Si vous attendez patiemment les soldes avant de renouveler votre garde-robe, que vous allez subitement aux toilettes au moment de payer l’addition collective ou que vous ne vous décidez jamais à payer une tournée au bar (une pensée émue pour notre meilleure amie en écrivant cette partie), sachez que vous n’êtes pas seuls. Selon une étude de l’Ifop publié ce vendredi pour le site de promotions radins.com « Qui sont les nouveaux radins ? », en moyenne, 83 % des Français se considèrent « économes ». Un comportement assumé pour la grande majorité (70 % d’entre eux).

Premier point à soulever, les chiffres évoqués par cette étude sont à prendre avec de sérieuses pincettes comme l’explique Angela Sutan, chercheuse en économie expérimentale et professeure à la Burgundy School of Business, spécialiste du comportement. Aussi intéressante soit-elle, l’étude reste purement déclarative, ce qui est un sacré biais : « Ce que les Français interrogés déclarent n’a aucune influence sur eux et ne les oblige en rien à respecter ces déclarations. Or, on le sait depuis longtemps, il peut y avoir un écart significatif entre ce que les gens déclarent et ce qu’ils font. C’est ce qu’on appelle le biais déclaratif. »
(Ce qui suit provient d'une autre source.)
/-- Settles O52: a ring's indices follow R498, and a read that fails stops it (R499). -/
theorem hostRings : Obligations.HostRings := by
  unfold Obligations.HostRings
  refine ⟨fun s r t j hr hj => ?_, fun s r t j hr hj => ?_⟩
  all_goals
    have hrun (f : State → State) : (Host.Outcome.next (awake s t fun s => upTo 16 j s f) : Out) = .next (f r) :=
      congrArg Host.Outcome.next ((awake_runs hr _).trans (upTo_lt hj r f))
  · refine ⟨fun ini v hres hstop => ?_, ⟨fun hno => ?_, fun hready hs hclean hk => ?_⟩, fun v ide hup hserved hrec => ?_,
      fun v ide hno => ?_⟩
    · exact ⟨_, congrArg Host.Outcome.next (awake_runs hr _), hostRingEnable_facts hj hres hstop⟩
    · refine (hrun _).trans (congrArg Host.Outcome.next ?_)
      unfold hrEntryWrite
      refine if_pos (Classical.byContradiction fun hall => hno ?_)
      simp only [not_or, Bool.not_eq_true, Bool.not_eq_false'] at hall
      obtain ⟨-, hen, hdir, hcan, hq, hcount, hroom⟩ := hall
      exact ⟨hen, hdir, hcan, hq, hcount, Nat.lt_of_not_le hroom⟩
    · obtain ⟨hen, hdir, hcan, hq, hcount, hroom⟩ := hready
      exact ⟨_, hrun _, hrEntryWrite_facts hs hclean hj hen hdir hcan hq hcount hroom hk⟩
    · have hwrite := bar0Write_pcxHrPi (ide := ide) hup hserved hrec hj v t
      have hdirEq : hrDir (noted r t .pcxHrPi j) j = hrDir r j := rfl
      split
      · next hdir =>
        have hring := hrIssueAll_ringReads hj t 64 ((noted r t .pcxHrPi j).setReg .pcxHrPi v j)
        have hne (k : Nat) : regOff .pcxHrPi j 0 ≠ regOff .pcxHrStat k 0 := by
          simp only [regOff, regRow]
          omega
        refine ⟨_, (hrun _).trans (congrArg Host.Outcome.next (hwrite.trans ((if_pos rfl).trans (if_pos (hdirEq.trans hdir))))), ?_,
          (congrArg State.mem hring.eq :)⟩
        rw [hring.reg .pcxHrPi j fun k _ => hne k, reg_setReg_same]
      · next hdir =>
        exact (hrun _).trans (congrArg Host.Outcome.next (hwrite.trans ((if_pos rfl).trans (if_neg (hdirEq ▸ hdir)))))
    · refine (hrun _).trans (congrArg Host.Outcome.next (if_pos ?_))
      rcases hno with hup | hserved
      · exact .inl (by simp [linkIsUp, hup])
      · exact .inr (.inl (by simp [hserved]))
  · refine ⟨fun hnone => ?_, fun q hq hlive => ?_⟩
    · have htake : hrTake r j = none := by rw [hrTake, hnone]
      refine ⟨(hrun _).trans (by rw [hrTimeout, htake]), fun ok ep items => ?_⟩
      have hcompl : hrCompletion r j ok ep items t = if linkIsUp r then aerLog r 4 t else r := by rw [hrCompletion, htake]
      split
      · next hup =>
        have hsig := aerLog_signals r 4 t
        refine ⟨_, (hrun _).trans (congrArg Host.Outcome.next (hcompl.trans (if_pos hup))), ?_, hsig.mem⟩
        rw [hsig.pcie, State.setPcie]
      · next hdown => exact (hrun _).trans (congrArg Host.Outcome.next (hcompl.trans (if_neg hdown)))
    · obtain ⟨hmem, haer, hci, -⟩ := hrTaken_facts r q hj
      have hstopped {u v : State} {err : Nat} (hv : v.mem = r.mem) (hvci : v.reg .pcxHrCi j = r.reg .pcxHrCi j)
          (h : readFailed v u j err) : (hrEn u j = false ∧ u.fld .pcxHrStat 6 4 j = err ∧ u.reg .pcxHrCi j = r.reg .pcxHrCi j ∧
            hrReads u j = [] ∧ u.mem = r.mem) ∧ u.pcie.aer = v.pcie.aer := by
        obtain ⟨hen, herr, huci, hreads, hum, huaer⟩ := h
        exact ⟨⟨hen, herr, huci.trans hvci, hreads, hum.trans hv⟩, huaer⟩
      refine ⟨fun ep items => ?_, fun items => ?_, fun items => ?_, ?_⟩
      · exact ⟨_, (hrun _).trans (congrArg Host.Outcome.next (hrCompletion_failed hq hlive t ep items)),
          (hstopped hmem hci (hrFail_readFailed _ t hj (by decide))).1⟩
      · have hsig := aerLog_signals (hrTaken r j q) 7 t
        have hlog : (aerLog (hrTaken r j q) 7 t).pcie.aer = 7 :: r.pcie.aer := by rw [hsig.pcie, State.setPcie, haer]
        obtain ⟨hstop, haer'⟩ := hstopped (hsig.mem.trans hmem)
          ((hsig.reg .pcxHrCi j 0 (noisy_ring (.inr (.inl (regOff_ring j).2.1)) hj)).trans hci)
          (hrFail_readFailed (aerLog (hrTaken r j q) 7 t) (err := 4) t hj (by decide))
        exact ⟨_, (hrun _).trans (congrArg Host.Outcome.next (hrCompletion_poisoned hq hlive t items)), hstop, haer'.trans hlog⟩
      · exact ⟨_, (hrun _).trans (congrArg Host.Outcome.next (hrCompletion_good hq hlive t items)), hrCompletion_good_facts r q hj items t⟩
      · have htime := hrTimeout_some hq hlive t
        split
        · next hearly => exact (hrun _).trans (congrArg Host.Outcome.next (htime.trans (if_pos hearly)))
        · next hlate =>
          have hfail := hrFail_readFailed (hrTaken r j q) (err := 2) t hj (by decide)
          obtain ⟨hstop, haer'⟩ := hstopped (v := (hrTaken r j q).setPcie { (hrTaken r j q).pcie with aer := 5 :: (hrTaken r j q).pcie.aer })
            hmem hci (readFailed_runErr (readFailed_aerLog hfail hj 5 t) hj t (hrQueue r j) 4)
          exact ⟨_, (hrun _).trans (congrArg Host.Outcome.next (htime.trans (if_neg hlate))), hstop,
            haer'.trans (congrArg (5 :: ·) haer), runErr_valid _ t _ _⟩

end Sys2Proof.Proofs
end

section
/-! PROOF. The thirteen commands of the keep are taken by an idle set (R465, R467). -/

namespace Sys2Proof.Machine

/-- The ops of the keep (R467). -/
def keepOps : List Nat := [1, 2, 3, 16, 17, 18, 32, 33, 34, 48, 49, 64, 65]

theorem keepOps_lt : ∀ op ∈ keepOps, op < 256 := by decide

/-- An op of the keep and a parameter make a word that RKP_CMDs takes. -/
theorem rkpCmd_unreserved {op param : Nat} (hop : op ∈ keepOps) (set : Nat) :
    reservedIn .rkpCmd set (BitVec.ofNat 32 (op * 2 ^ 24 + param % 65536) : W32).toNat = false := by
  have hbound := keepOps_lt op hop
  have hlegal : fieldLegal ⟨31, 24, .wo, 0, [(1, 3), (16, 18), (32, 34), (48, 49), (64, 65)]⟩ op = true := by
    revert op
    decide
  have hlow : param % 65536 < 65536 := Nat.mod_lt _ (by decide)
  generalize param % 65536 = x at hlow
  have hval : (BitVec.ofNat 32 (op * 2 ^ 24 + x) : W32).toNat = op * 2 ^ 24 + x := by
    rw [BitVec.toNat_ofNat]
    omega
  have hop : bitsOf (op * 2 ^ 24 + x) 24 8 = op := by
    simp only [bitsOf, Nat.shiftRight_eq_div_pow]
    omega
  have hx : bitsOf (op * 2 ^ 24 + x) 0 16 = x := by
    simp only [bitsOf, Nat.shiftRight_eq_div_pow]
    omega
  have hbits : fieldBits .rkpCmd (op * 2 ^ 24 + x) = (op * 2 ^ 24 + x) % 2 ^ 32 := by
    simp only [fieldBits, regRow, fd, List.foldl_cons, List.foldl_nil, hop, hx]
    omega
  rw [hval, reservedIn, planWrite_unfixed rfl, hbits]
  simp only [regRow, fd, List.foldl_cons, List.foldl_nil]
  rw [planField_legal (.inr rfl), planField_legal (.inr rfl)]
  have hfree (v : Nat) : fieldLegal ⟨15, 0, .wo, 0, []⟩ v = true := rfl
  have hword (v : Nat) : wordLegal .rkpCmd v = true := rfl
  simp only [hop, hlegal, hfree, hword, ne_eq, not_true_eq_false, decide_false, Bool.not_true, Bool.or_false]
  rfl

/-- What a command that an idle set takes leaves. -/
theorem keepStart_idle {s : State} {set : Nat} (hidle : s.bit .rkpCst 7 set = false) (op param t : Nat) :
    let u := keepStart s set op param t
    u.bit .rkpCst 7 set = true ∧ u.mem = s.mem ∧
    kget u.keep.cmds set = some
      { op := op, param := param, at' := t, inp := keepAddr s .rkpInLo .rkpInHi set, out := keepAddr s .rkpOutLo .rkpOutHi set } ∧
    u.keep.restoreAt = if op = 0x30 ∧ set = 0 then some (s.keep.restoreAt.getD (s.pourAt t + 1)) else s.keep.restoreAt := by
  dsimp only
  rw [keepStart, if_neg (by simp [hidle])]
  exact ⟨bit_setBit_same _ _ _ _ _ _ (by decide), rfl, kget_kput_same _ _ _, rfl⟩

end Sys2Proof.Machine

namespace Sys2Proof.Proofs

open Sys2Proof.Machine

/-- Settles O43: a write of RKP_CMDs starts the command of an idle set. -/
theorem keepCommands : Obligations.KeepCommands := by
  unfold Obligations.KeepCommands
  intro s r t set param hr hset
  have hstarted (op : Nat) (hop : op ∈ keepOps) (c : Instr)
      (hc : ∀ s, exec c s = .next (awake s t fun s => regPut s (setIni set) .rkpCmd set (BitVec.ofNat 32 (op * 2 ^ 24 + param % 65536)) t)) :
      if r.bit .rkpCst 7 set = true then exec c s = .next (noted r t .rkpCmd set)
      else completes c s fun u =>
        u.bit .rkpCst 7 set = true ∧ u.mem = r.mem ∧
        kget u.keep.cmds set = some
          { op := op, param := param % 65536, at' := t, inp := keepAddr r .rkpInLo .rkpInHi set, out := keepAddr r .rkpOutLo .rkpOutHi set } ∧
        u.keep.restoreAt = if op = 0x30 ∧ set = 0 then some (r.keep.restoreAt.getD (r.pourAt t + 1)) else r.keep.restoreAt := by
    have hrun := (hc s).trans (congrArg Host.Outcome.next ((awake_runs hr _).trans (put_rkpCmd (t := t) hset (rkpCmd_unreserved hop set))))
    have hbound := keepOps_lt op hop
    have hop' : fieldOf (BitVec.ofNat 32 (op * 2 ^ 24 + param % 65536)) 31 24 = op ∧
        fieldOf (BitVec.ofNat 32 (op * 2 ^ 24 + param % 65536)) 15 0 = param % 65536 := by
      simp only [fieldOf, bitsOf, BitVec.toNat_ofNat, Nat.shiftRight_eq_div_pow]
      omega
    rw [hop'.1, hop'.2] at hrun
    split
    · next hbusy => exact hrun.trans (congrArg Host.Outcome.next (if_pos hbusy))
    · next hidle => exact ⟨_, hrun, keepStart_idle (s := noted r t .rkpCmd set) (Bool.eq_false_of_not_eq_true hidle) op _ t⟩
  exact ⟨hstarted 0x01 (by decide) _ fun _ => rfl, hstarted 0x02 (by decide) _ fun _ => rfl, hstarted 0x03 (by decide) _ fun _ => rfl,
    hstarted 0x10 (by decide) _ fun _ => rfl, hstarted 0x11 (by decide) _ fun _ => rfl, hstarted 0x12 (by decide) _ fun _ => rfl,
    hstarted 0x20 (by decide) _ fun _ => rfl, hstarted 0x21 (by decide) _ fun _ => rfl, hstarted 0x22 (by decide) _ fun _ => rfl,
    hstarted 0x30 (by decide) _ fun _ => rfl, hstarted 0x31 (by decide) _ fun _ => rfl, hstarted 0x40 (by decide) _ fun _ => rfl,
    hstarted 0x41 (by decide) _ fun _ => rfl⟩
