/-- What the rights bound (60_exceptions.md R270; 43_link_device.md R213; 44_dispatch.md R254): however long an agent
runs, it changes nothing outside its column of the table and puts out nothing of another's. The interrupt context pushes
to `WQ` and clears the pending bit; the dispatch worker pops `RXQ`; a sender changes no `pending_ack`, and in a phase of
channel `c` no register of another channel and no byte outside `TXBUF[c]` and `TXH[c]`; the link worker pops `WQ`, pushes
to `RXQ`, and changes no sequence number and no lock. R270 has `lstate` in the column of `HOST` for V1 of `LD.SAVE`: that no
line of `HOST` writes it here, V1 being one step with the admission, is the model's reading (log 9). -/
def Obligations.AgentsStayInColumn : Prop :=
  ∀ (s : State) (n : Nat), s.owned → memWf s.mem = true →
    (∀ t, t = advanceAgent n .isr s →
      t = { s with irqInPending := t.irqInPending, wq := t.wq, errstat := t.errstat, isr := t.isr, ret := t.ret }
      ∧ t.errstat &&& 0xEF = s.errstat &&& 0xEF
      ∧ s.wq <+: t.wq ∧ (t.irqInPending = true → s.irqInPending = true))
    ∧ (∀ t, t = advanceAgent n .dw s →
      t = { s with rxq := t.rxq, errstat := t.errstat, events := t.events }
      ∧ t.errstat &&& 0xDF = s.errstat &&& 0xDF
      ∧ t.rxq <:+ s.rxq ∧ outputsOk .dw s t)
    ∧ (∀ t k, t = advanceAgent n (.snd k) s →
      t = { s with mem := t.mem, lstate := t.lstate, halted := t.halted, errstat := t.errstat, chans := t.chans,
                   mbxOut := t.mbxOut, irqOutPending := t.irqOutPending, snds := t.snds, ret := t.ret,
                   events := t.events }
      ∧ t.errstat &&& 0xF6 = s.errstat &&& 0xF6
      ∧ outputsOk (.snd k) s t
      ∧ t.chans.length = s.chans.length ∧ (∀ c, (t.chan c).pendingAck = (s.chan c).pendingAck)
      ∧ (∀ a, ¬ txByte s.cfg a → (∀ c, c < s.cfg.nCh → ¬ inWord (offTxh c) a) → memRead t.mem a = memRead s.mem a)
      ∧ (∀ c past, sendPhase s.cfg c past (s.thread (.snd k)).todo →
          (∀ c', c' ≠ c → t.chan c' = s.chan c')
          ∧ (∀ a, (a < s.cfg.baseTx c ∨ s.cfg.baseTx c + (s.cfg.chan c).capTx ≤ a) → ¬ inWord (offTxh c) a →
              memRead t.mem a = memRead s.mem a)))
    ∧ (∀ t, t = advanceAgent n .lw s →
      t = { s with mem := t.mem, lstate := t.lstate, halted := t.halted, errstat := t.errstat, chans := t.chans,
                   wq := t.wq, rxq := t.rxq, mbxOut := t.mbxOut, irqOutPending := t.irqOutPending, lw := t.lw,
                   ret := t.ret, events := t.events }
      ∧ t.errstat &&& 0xB0 = s.errstat &&& 0xB0
      ∧ t.wq <:+ s.wq ∧ s.rxq <+: t.rxq ∧ outputsOk .lw s t
      ∧ t.chans.length = s.chans.length
      ∧ (∀ c, (t.chan c).fseq = (s.chan c).fseq ∧ (t.chan c).cseq = (s.chan c).cseq
          ∧ (t.chan c).txlock = (s.chan c).txlock)
      ∧ (∀ a, a < offTxh 0 ∨ s.cfg.offRsvd ≤ a → memRead t.mem a = memRead s.mem a))
    ∧ (∀ t, t = advanceAgent n .host s →
      t = { s with mem := t.mem, started := t.started, host := t.host, ret := t.ret, events := t.events }
      ∧ (s.started = true → t.started = true) ∧ outputsOk .host s t)

/-- Every step keeps the discipline of the transmit locks: at most one sender is between L1 and its release on a
channel, the lock is `HELD(k)` exactly while it is sender `k`, and only there does a sender have a store to `TXH[c]` or
`TXBUF[c]` to run (10_state.md R28; 60_exceptions.md R278). -/
def Obligations.LocksKept : Prop :=
  ∀ s t : State, s.owned → s.locksOk → step s = .next t → t.locksOk

/-- Every step keeps both queues within their depth (10_state.md R40, R41): no push finds its queue full. -/
def Obligations.QueuesKept : Prop :=
  ∀ s t : State, s.owned → s.queuesOk → step s = .next t → t.queuesOk

/-- Until it is started the engine stays as reset left it, so that `started = 0` implies `OFFLINE` and `halted = 1`
implies `started = 1` (70_reset_and_hazards.md R302; 60_exceptions.md R267; 43_link_device.md R230). -/
def Obligations.NothingBeforeStart : Prop :=
  ∀ s t : State, s.owned → s.preStart → step s = .next t → t.preStart ∧ (t.halted = true → t.started = true)

/-- No step stores outside the region, and with a disciplined peer every step keeps every index word valid: the engine's
own stores never corrupt one (20_memory.md R74; 10_state.md R22). The disciplined peer is R286's `PEER_OK` as log 8
reads it, one step at a time, by what `PEER` has read and done so far. -/
def Obligations.RegionRespected : Prop :=
  ∀ s t : State, s.owned → s.sane → step s = .next t →
    (s.memInside → t.memInside) ∧ (nextPeerOk s → s.indicesValid → t.indicesValid)
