/-! ### A completed operation -/

@[simp] theorem done_cfg (s : State) (a : Agent) (v : Value) : (s.done a v).cfg = s.cfg := by cases a <;> rfl
@[simp] theorem done_mem (s : State) (a : Agent) (v : Value) : (s.done a v).mem = s.mem := by cases a <;> rfl
@[simp] theorem done_lstate (s : State) (a : Agent) (v : Value) : (s.done a v).lstate = s.lstate := by cases a <;> rfl
@[simp] theorem done_started (s : State) (a : Agent) (v : Value) : (s.done a v).started = s.started := by cases a <;> rfl
@[simp] theorem done_halted (s : State) (a : Agent) (v : Value) : (s.done a v).halted = s.halted := by cases a <;> rfl
@[simp] theorem done_errstat (s : State) (a : Agent) (v : Value) : (s.done a v).errstat = s.errstat := by cases a <;> rfl
@[simp] theorem done_chans (s : State) (a : Agent) (v : Value) : (s.done a v).chans = s.chans := by cases a <;> rfl
@[simp] theorem done_wq (s : State) (a : Agent) (v : Value) : (s.done a v).wq = s.wq := by cases a <;> rfl
@[simp] theorem done_rxq (s : State) (a : Agent) (v : Value) : (s.done a v).rxq = s.rxq := by cases a <;> rfl
@[simp] theorem done_mbxIn (s : State) (a : Agent) (v : Value) : (s.done a v).mbxIn = s.mbxIn := by cases a <;> rfl
@[simp] theorem done_mbxOut (s : State) (a : Agent) (v : Value) : (s.done a v).mbxOut = s.mbxOut := by cases a <;> rfl
@[simp] theorem done_irqInPending (s : State) (a : Agent) (v : Value) : (s.done a v).irqInPending = s.irqInPending := by cases a <;> rfl
@[simp] theorem done_irqOutPending (s : State) (a : Agent) (v : Value) : (s.done a v).irqOutPending = s.irqOutPending := by cases a <;> rfl
@[simp] theorem done_nextSnd (s : State) (a : Agent) (v : Value) : (s.done a v).nextSnd = s.nextSnd := by cases a <;> rfl
@[simp] theorem done_events (s : State) (a : Agent) (v : Value) : (s.done a v).events = s.events := by cases a <;> rfl
@[simp] theorem done_sched (s : State) (a : Agent) (v : Value) : (s.done a v).sched = s.sched := by cases a <;> rfl
@[simp] theorem done_placed (s : State) (a : Agent) (v : Value) : (s.done a v).placed = s.placed := by cases a <;> rfl
@[simp] theorem done_ret (s : State) (a : Agent) (v : Value) : (s.done a v).ret = v := by cases a <;> rfl

/-! ### Hardware reset -/

@[simp] theorem hwReset_cfg (s : State) : (hwReset s).cfg = s.cfg := rfl
@[simp] theorem hwReset_mem (s : State) : (hwReset s).mem = s.mem := rfl
@[simp] theorem hwReset_lstate (s : State) : (hwReset s).lstate = .offline := rfl
@[simp] theorem hwReset_started (s : State) : (hwReset s).started = false := rfl
@[simp] theorem hwReset_halted (s : State) : (hwReset s).halted = false := rfl
@[simp] theorem hwReset_errstat (s : State) : (hwReset s).errstat = 0 := rfl
@[simp] theorem hwReset_chans (s : State) : (hwReset s).chans = List.replicate s.cfg.nCh ChanRegs.reset := rfl
@[simp] theorem hwReset_wq (s : State) : (hwReset s).wq = [] := rfl
@[simp] theorem hwReset_rxq (s : State) : (hwReset s).rxq = [] := rfl
@[simp] theorem hwReset_mbxIn (s : State) : (hwReset s).mbxIn = s.mbxIn := rfl
@[simp] theorem hwReset_mbxOut (s : State) : (hwReset s).mbxOut = s.mbxOut := rfl
@[simp] theorem hwReset_irqInPending (s : State) : (hwReset s).irqInPending = s.irqInPending := rfl
@[simp] theorem hwReset_irqOutPending (s : State) : (hwReset s).irqOutPending = s.irqOutPending := rfl
@[simp] theorem hwReset_isr (s : State) : (hwReset s).isr = .idle := rfl
@[simp] theorem hwReset_lw (s : State) : (hwReset s).lw = .idle := rfl
@[simp] theorem hwReset_host (s : State) : (hwReset s).host = .idle := rfl
@[simp] theorem hwReset_snds (s : State) : (hwReset s).snds = [] := rfl
@[simp] theorem hwReset_call (s : State) : (hwReset s).call = .idle := rfl
@[simp] theorem hwReset_ret (s : State) : (hwReset s).ret = .unit := rfl
@[simp] theorem hwReset_nextSnd (s : State) : (hwReset s).nextSnd = 0 := rfl
@[simp] theorem hwReset_events (s : State) : (hwReset s).events = s.events := rfl
@[simp] theorem hwReset_sched (s : State) : (hwReset s).sched = s.sched := rfl
@[simp] theorem hwReset_placed (s : State) : (hwReset s).placed = none := rfl

/-! ### Who may step -/

@[simp] theorem agentLive_store8 (s : State) (off : Nat) (b : Byte) (a : Agent) :
    agentLive (s.store8 off b) a = agentLive s a := by cases a <;> rfl
@[simp] theorem agentLive_store32 (s : State) (off : Nat) (w : Word) (a : Agent) :
    agentLive (s.store32 off w) a = agentLive s a := by cases a <;> rfl

/-- Whether an agent may step depends on `started` and `halted` only (R32, R33). -/
theorem agentLive_congr {s t : State} (hs : t.started = s.started) (hh : t.halted = s.halted) (a : Agent) :
    agentLive t a = agentLive s a := by cases a <;> simp [agentLive, hs, hh]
Quand le radin devient cool

Ce qu’il faut retenir n’est donc pas tant une évolution des comportements que de leurs visions dans la société. La radinerie perçue comme un défaut aurait évolué vers une caractéristique positive, celle de la personne raisonnable faisant attention à ces dépenses, atteste la chercheuse : « Le comportement économe est maintenant considéré comme une vertu et est aligné avec non seulement une rationalité individuelle mais avec un comportement social responsable (moins de gaspillage etc..), donc il ressort plus des déclarations. »

Hélène Gorge, maîtresse de conférences à l’Université de Lille et dont les recherches portent de la dynamique de la pauvreté et de la consommation, voit de nombreuses raisons à ce changement de statut : « Il y a une telle valorisation dans notre société actuelle de l’individu qui ne se fait pas duper par la  consommation, qui réussit à dépenser intelligemment en fonction de ses besoins, que la plupart des Français doivent avoir tendance à mettre en avant ce type de comportement dans leurs discours aussi. Les individus qui ont des comportements économes sont bien plus acceptés que ceux qui auraient des comportements dispendieux. » Preuve en est pour elle, la perception que se font médias, politiques et individus « toujours très méprisante à l’égard de ceux qui "consomment au-delà de leurs moyens" ».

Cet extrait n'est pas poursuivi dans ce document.